In the LA Review of Books, political philosopher Todd May reviews The Meaning of Belief: Religion from an Atheist’s Point of View by Tim Crane. Crane’s book stakes out an atheist position on religion that counters the position of the so-called New Atheists, such as Richard Dawkins, Daniel Dennett, and Christopher Hitchens. He argues that even if religion doesn’t deserve the credence of atheists, it deserves their respect for the meaning and sense of belonging that it brings to the lives of believers. Here’s an excerpt from May’s review:
But is religion deserving of such polarization? Should religion be subject to the either/or of a polarized discourse or attitude? The philosopher Tim Crane, a professed atheist, thinks not. In his small but valuable volume The Meaning of Belief: Religion from an Atheist’s Point of View, he argues that the New Atheists’ approach to religious belief and practice is fundamentally flawed, and that the proper atheist response to religion ought not to be one of condemnation, but rather one of tolerance. This tolerance is not, as we shall see, a tolerance of everything done under the name of religion. But it is a general tolerance of religion itself, of a viewpoint and set of associated practices that may be foreign, and indeed mistaken, to the atheist, but not to be rejected for all that.

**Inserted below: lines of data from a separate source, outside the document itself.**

-- ==== Sys2Proof/Laws/Dispatch.lean ====
section
/-!
SUPPORT. Sys2Proof/Laws/Dispatch.lean: what `exec` answers for each command, its meaning; true by computation.
-/

set_option linter.all false
set_option Elab.async false

namespace Sys2Proof.Machine
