-- ==== Sys2Proof/Laws/State.lean ====
section
/-!
SUPPORT. Sys2Proof/Laws/State.lean: what each update of the state leaves in each field, by unfolding the update once.
-/

namespace Sys2Proof.Machine

@[simp] theorem State.modRow_regs (s : State) (f : RowMachine → RowMachine) : (s.modRow f).regs = s.regs := rfl
@[simp] theorem State.modRow_fuse (s : State) (f : RowMachine → RowMachine) : (s.modRow f).fuse = s.fuse := rfl
@[simp] theorem State.modRow_draws (s : State) (f : RowMachine → RowMachine) : (s.modRow f).draws = s.draws := rfl
@[simp] theorem State.modRow_row (s : State) (f : RowMachine → RowMachine) : (s.modRow f).row = f s.row := rfl
@[simp] theorem State.modRow_pairs (s : State) (f : RowMachine → RowMachine) : (s.modRow f).pairs = s.pairs := rfl
@[simp] theorem State.modRow_cable (s : State) (f : RowMachine → RowMachine) : (s.modRow f).cable = s.cable := rfl
@[simp] theorem State.modRow_bus (s : State) (f : RowMachine → RowMachine) : (s.modRow f).bus = s.bus := rfl
@[simp] theorem State.modRow_pins (s : State) (f : RowMachine → RowMachine) : (s.modRow f).pins = s.pins := rfl
@[simp] theorem State.modRow_keeper (s : State) (f : RowMachine → RowMachine) : (s.modRow f).keeper = s.keeper := rfl
@[simp] theorem State.modRow_cast (s : State) (f : RowMachine → RowMachine) : (s.modRow f).cast = s.cast := rfl
@[simp] theorem State.modRow_pattern (s : State) (f : RowMachine → RowMachine) : (s.modRow f).pattern = s.pattern := rfl
@[simp] theorem State.modRow_spn (s : State) (f : RowMachine → RowMachine) : (s.modRow f).spn = s.spn := rfl
@[simp] theorem State.modRow_needles (s : State) (f : RowMachine → RowMachine) : (s.modRow f).needles = s.needles := rfl
@[simp] theorem State.modRow_acts (s : State) (f : RowMachine → RowMachine) : (s.modRow f).acts = s.acts := rfl
@[simp] theorem State.modRow_slices (s : State) (f : RowMachine → RowMachine) : (s.modRow f).slices = s.slices := rfl
@[simp] theorem State.modRow_stitch (s : State) (f : RowMachine → RowMachine) : (s.modRow f).stitch = s.stitch := rfl
@[simp] theorem State.modRow_host (s : State) (f : RowMachine → RowMachine) : (s.modRow f).host = s.host := rfl
@[simp] theorem State.modRow_flow (s : State) (f : RowMachine → RowMachine) : (s.modRow f).flow = s.flow := rfl
@[simp] theorem State.modRow_darn (s : State) (f : RowMachine → RowMachine) : (s.modRow f).darn = s.darn := rfl
@[simp] theorem State.modRow_prot (s : State) (f : RowMachine → RowMachine) : (s.modRow f).prot = s.prot := rfl
@[simp] theorem State.modRow_tir (s : State) (f : RowMachine → RowMachine) : (s.modRow f).tir = s.tir := rfl
@[simp] theorem State.modRow_cip (s : State) (f : RowMachine → RowMachine) : (s.modRow f).cip = s.cip := rfl
@[simp] theorem State.modRow_gauge (s : State) (f : RowMachine → RowMachine) : (s.modRow f).gauge = s.gauge := rfl
@[simp] theorem State.modRow_upd (s : State) (f : RowMachine → RowMachine) : (s.modRow f).upd = s.upd := rfl
@[simp] theorem State.modRow_recorder (s : State) (f : RowMachine → RowMachine) : (s.modRow f).recorder = s.recorder := rfl
@[simp] theorem State.modRow_snag (s : State) (f : RowMachine → RowMachine) : (s.modRow f).snag = s.snag := rfl
@[simp] theorem State.modRow_dbg (s : State) (f : RowMachine → RowMachine) : (s.modRow f).dbg = s.dbg := rfl
@[simp] theorem State.modRow_sram (s : State) (f : RowMachine → RowMachine) : (s.modRow f).sram = s.sram := rfl
@[simp] theorem State.modRow_dram (s : State) (f : RowMachine → RowMachine) : (s.modRow f).dram = s.dram := rfl
@[simp] theorem State.modRow_pending (s : State) (f : RowMachine → RowMachine) : (s.modRow f).pending = s.pending := rfl

@[simp] theorem State.modPairs_regs (s : State) (f : List CorePair → List CorePair) : (s.modPairs f).regs = s.regs := rfl
@[simp] theorem State.modPairs_fuse (s : State) (f : List CorePair → List CorePair) : (s.modPairs f).fuse = s.fuse := rfl
@[simp] theorem State.modPairs_draws (s : State) (f : List CorePair → List CorePair) : (s.modPairs f).draws = s.draws := rfl
@[simp] theorem State.modPairs_row (s : State) (f : List CorePair → List CorePair) : (s.modPairs f).row = s.row := rfl
@[simp] theorem State.modPairs_pairs (s : State) (f : List CorePair → List CorePair) : (s.modPairs f).pairs = f s.pairs := rfl
@[simp] theorem State.modPairs_cable (s : State) (f : List CorePair → List CorePair) : (s.modPairs f).cable = s.cable := rfl
@[simp] theorem State.modPairs_bus (s : State) (f : List CorePair → List CorePair) : (s.modPairs f).bus = s.bus := rfl
@[simp] theorem State.modPairs_pins (s : State) (f : List CorePair → List CorePair) : (s.modPairs f).pins = s.pins := rfl
@[simp] theorem State.modPairs_keeper (s : State) (f : List CorePair → List CorePair) : (s.modPairs f).keeper = s.keeper := rfl
@[simp] theorem State.modPairs_cast (s : State) (f : List CorePair → List CorePair) : (s.modPairs f).cast = s.cast := rfl
@[simp] theorem State.modPairs_pattern (s : State) (f : List CorePair → List CorePair) : (s.modPairs f).pattern = s.pattern := rfl
@[simp] theorem State.modPairs_spn (s : State) (f : List CorePair → List CorePair) : (s.modPairs f).spn = s.spn := rfl
@[simp] theorem State.modPairs_needles (s : State) (f : List CorePair → List CorePair) : (s.modPairs f).needles = s.needles := rfl
@[simp] theorem State.modPairs_acts (s : State) (f : List CorePair → List CorePair) : (s.modPairs f).acts = s.acts := rfl
@[simp] theorem State.modPairs_slices (s : State) (f : List CorePair → List CorePair) : (s.modPairs f).slices = s.slices := rfl
@[simp] theorem State.modPairs_stitch (s : State) (f : List CorePair → List CorePair) : (s.modPairs f).stitch = s.stitch := rfl
@[simp] theorem State.modPairs_host (s : State) (f : List CorePair → List CorePair) : (s.modPairs f).host = s.host := rfl
@[simp] theorem State.modPairs_flow (s : State) (f : List CorePair → List CorePair) : (s.modPairs f).flow = s.flow := rfl
@[simp] theorem State.modPairs_darn (s : State) (f : List CorePair → List CorePair) : (s.modPairs f).darn = s.darn := rfl
@[simp] theorem State.modPairs_prot (s : State) (f : List CorePair → List CorePair) : (s.modPairs f).prot = s.prot := rfl
@[simp] theorem State.modPairs_tir (s : State) (f : List CorePair → List CorePair) : (s.modPairs f).tir = s.tir := rfl
@[simp] theorem State.modPairs_cip (s : State) (f : List CorePair → List CorePair) : (s.modPairs f).cip = s.cip := rfl
@[simp] theorem State.modPairs_gauge (s : State) (f : List CorePair → List CorePair) : (s.modPairs f).gauge = s.gauge := rfl
@[simp] theorem State.modPairs_upd (s : State) (f : List CorePair → List CorePair) : (s.modPairs f).upd = s.upd := rfl
@[simp] theorem State.modPairs_recorder (s : State) (f : List CorePair → List CorePair) : (s.modPairs f).recorder = s.recorder := rfl
@[simp] theorem State.modPairs_snag (s : State) (f : List CorePair → List CorePair) : (s.modPairs f).snag = s.snag := rfl
@[simp] theorem State.modPairs_dbg (s : State) (f : List CorePair → List CorePair) : (s.modPairs f).dbg = s.dbg := rfl
@[simp] theorem State.modPairs_sram (s : State) (f : List CorePair → List CorePair) : (s.modPairs f).sram = s.sram := rfl
@[simp] theorem State.modPairs_dram (s : State) (f : List CorePair → List CorePair) : (s.modPairs f).dram = s.dram := rfl
@[simp] theorem State.modPairs_pending (s : State) (f : List CorePair → List CorePair) : (s.modPairs f).pending = s.pending := rfl
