-- ==== Sys2Proof/Laws/KeepsSlots.lean ====
section
/-!
SUPPORT. Sys2Proof/Laws/KeepsSlots.lean: the operations and meanings of Machine/Slots.lean keep (Laws/Keeps.lean).
-/

set_option linter.all false
set_option Elab.async false

namespace Sys2Proof.Machine

def State.modSlot_sites : List Site := [.part .flow]

@[simp ↓] theorem State.modSlot_keeps {A : Scope} {s₀ : State} (s : State) (n : Nat) (f : Slot → Slot) (hk : Keeps A s₀ s)
    (hA : A.covers State.modSlot_sites) :
    Keeps A s₀ (State.modSlot s n f) := by
  simp [State.modSlot_sites] at hA
  simp (maxDischargeDepth := 99) [State.modSlot, hk, hA]

def State.freeSlot_sites : List Site :=
  State.transfer_sites ++ [.one R.SCH_SLOT_DIRTY, .part .host, .part .flow, .part .upd]

@[simp ↓] theorem State.freeSlot_keeps {A : Scope} {s₀ : State} (s : State) (n : Nat) (hk : Keeps A s₀ s)
    (hA : A.covers State.freeSlot_sites) :
    Keeps A s₀ (State.freeSlot s n) := by
  simp [State.freeSlot_sites] at hA
  simp (maxDischargeDepth := 99) [State.freeSlot, hk, hA]

def State.tlpPass_sites : List Site := State.snagPass_sites ++ [.each R.HIF_PORT_ERR]

@[simp ↓] theorem State.tlpPass_keeps {A : Scope} {s₀ : State} (s : State) (port : Nat) (received : Bool) (hk : Keeps A s₀ s)
    (hA : A.covers State.tlpPass_sites) :
    Keeps A s₀ (State.tlpPass s port received) := by
  simp [State.tlpPass_sites] at hA
  unfold State.tlpPass
  repeat' (first
    | (intro x; clear_value x)
    | (generalize he : State.snagPass _ _ _ _ = p
       have hp : Keeps A s₀ p.2 := by subst he; first | with_reducible assumption | simp (maxDischargeDepth := 99) +contextual [*]
       clear he
       obtain ⟨_, _⟩ := p)
    | (split <;> try lift_lets))
  all_goals first | (simp (maxDischargeDepth := 99) +contextual [*]; done) | simp_all (maxDischargeDepth := 99) +contextual

def State.postCompletion_sites : List Site :=
  State.modRing_sites ++ State.modSlot_sites ++ State.raiseVector_sites ++ State.send_sites ++ State.tlpPass_sites ++ [.part
    .host, .part .flow]

@[simp ↓] theorem State.postCompletion_keeps {A : Scope} {s₀ : State} (s : State) (n : Nat) (status : Nat) (dw0 : Nat) (hk : Keeps A s₀ s)
    (hA : A.covers State.postCompletion_sites) :
    Keeps A s₀ (State.postCompletion s n status dw0) := by
  simp [State.postCompletion_sites] at hA
  unfold State.postCompletion
  repeat' (first
    | (intro x; first
        | (have hx : Keeps A s₀ x := by
             subst x
             repeat' split
             all_goals first | with_reducible assumption | (simp (maxDischargeDepth := 99) +contextual [*]; done) | simp_all (maxDischargeDepth := 99) +contextual
           clear_value x)
        | clear_value x)
    | (split <;> try lift_lets))
  all_goals first | (simp (maxDischargeDepth := 99) +contextual [*]; done) | simp_all (maxDischargeDepth := 99) +contextual

def State.completeSlot_sites : List Site := State.freeSlot_sites ++ State.postCompletion_sites

@[simp ↓] theorem State.completeSlot_keeps {A : Scope} {s₀ : State} (s : State) (n : Nat) (status : Nat) (dw0 : Nat) (hk : Keeps A s₀ s)
    (hA : A.covers State.completeSlot_sites) :
    Keeps A s₀ (State.completeSlot s n status dw0) := by
  simp [State.completeSlot_sites] at hA
  simp (maxDischargeDepth := 99) [State.completeSlot, hk, hA]

def State.sendBytes_sites : List Site := State.send_sites ++ [.part .host]

@[simp ↓] theorem State.sendBytes_keeps {A : Scope} {s₀ : State} (s : State) (x : Slot) (bytes : List Byte) (hk : Keeps A s₀ s)
    (hA : A.covers State.sendBytes_sites) :
    Keeps A s₀ (State.sendBytes s x bytes) := by
  simp [State.sendBytes_sites] at hA
  simp (maxDischargeDepth := 99) [State.sendBytes, hk, hA]

def State.logError_sites : List Site := State.modController_sites

@[simp ↓] theorem State.logError_keeps {A : Scope} {s₀ : State} (s : State) (c : Nat) (status : Nat) (lba : Nat) (hk : Keeps A s₀ s)
    (hA : A.covers State.logError_sites) :
    Keeps A s₀ (State.logError s c status lba) := by
  simp [State.logError_sites] at hA
  simp (maxDischargeDepth := 99) [State.logError, hk, hA]

def State.abortActivation_sites : List Site :=
  State.completeSlot_sites ++ State.event_sites ++ [.one R.SYS_PAIR_STATUS, .one R.UPD_ERR, .one R.UPD_EVENTS, .one
    R.UPD_HANDOVER, .one R.UPD_STATUS, .part .host, .part .upd]

@[simp ↓] theorem State.abortActivation_keeps {A : Scope} {s₀ : State} (s : State) (code : Nat) (hk : Keeps A s₀ s)
    (hA : A.covers State.abortActivation_sites) :
    Keeps A s₀ (State.abortActivation s code) := by
  simp [State.abortActivation_sites] at hA
  unfold State.abortActivation
  repeat' (first
    | (intro x; first
        | (have hx : Keeps A s₀ x := by
             subst x
             repeat' split
             all_goals first | with_reducible assumption | (simp (maxDischargeDepth := 99) +contextual [*]; done) | simp_all (maxDischargeDepth := 99) +contextual
           clear_value x)
        | clear_value x)
    | (split <;> try lift_lets))
  all_goals first | (simp (maxDischargeDepth := 99) +contextual [*]; done) | simp_all (maxDischargeDepth := 99) +contextual

end Sys2Proof.Machine
end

What is religion, this phenomenon that we are urged by the New Atheists to consign to the dustbin of history? For them it is fundamentally a belief or set of beliefs concerning a supernatural agency that often directs them to engage in silly rituals or commit violence against those who refuse such engagement. Crane believes this view is deeply misguided. It is one that would not only be rejected by believers; it is one that should also be rejected by atheists. Rather, he says, “Religion, as I am using the word, is a systematic and practical attempt by human beings to find meaning in the world and their place in it, in terms of their relationship to something transcendent.” In seeking to understand religion we need to focus not only on the belief, but also on the meaningfulness of the practice in relation to that belief. Thus the title of his book.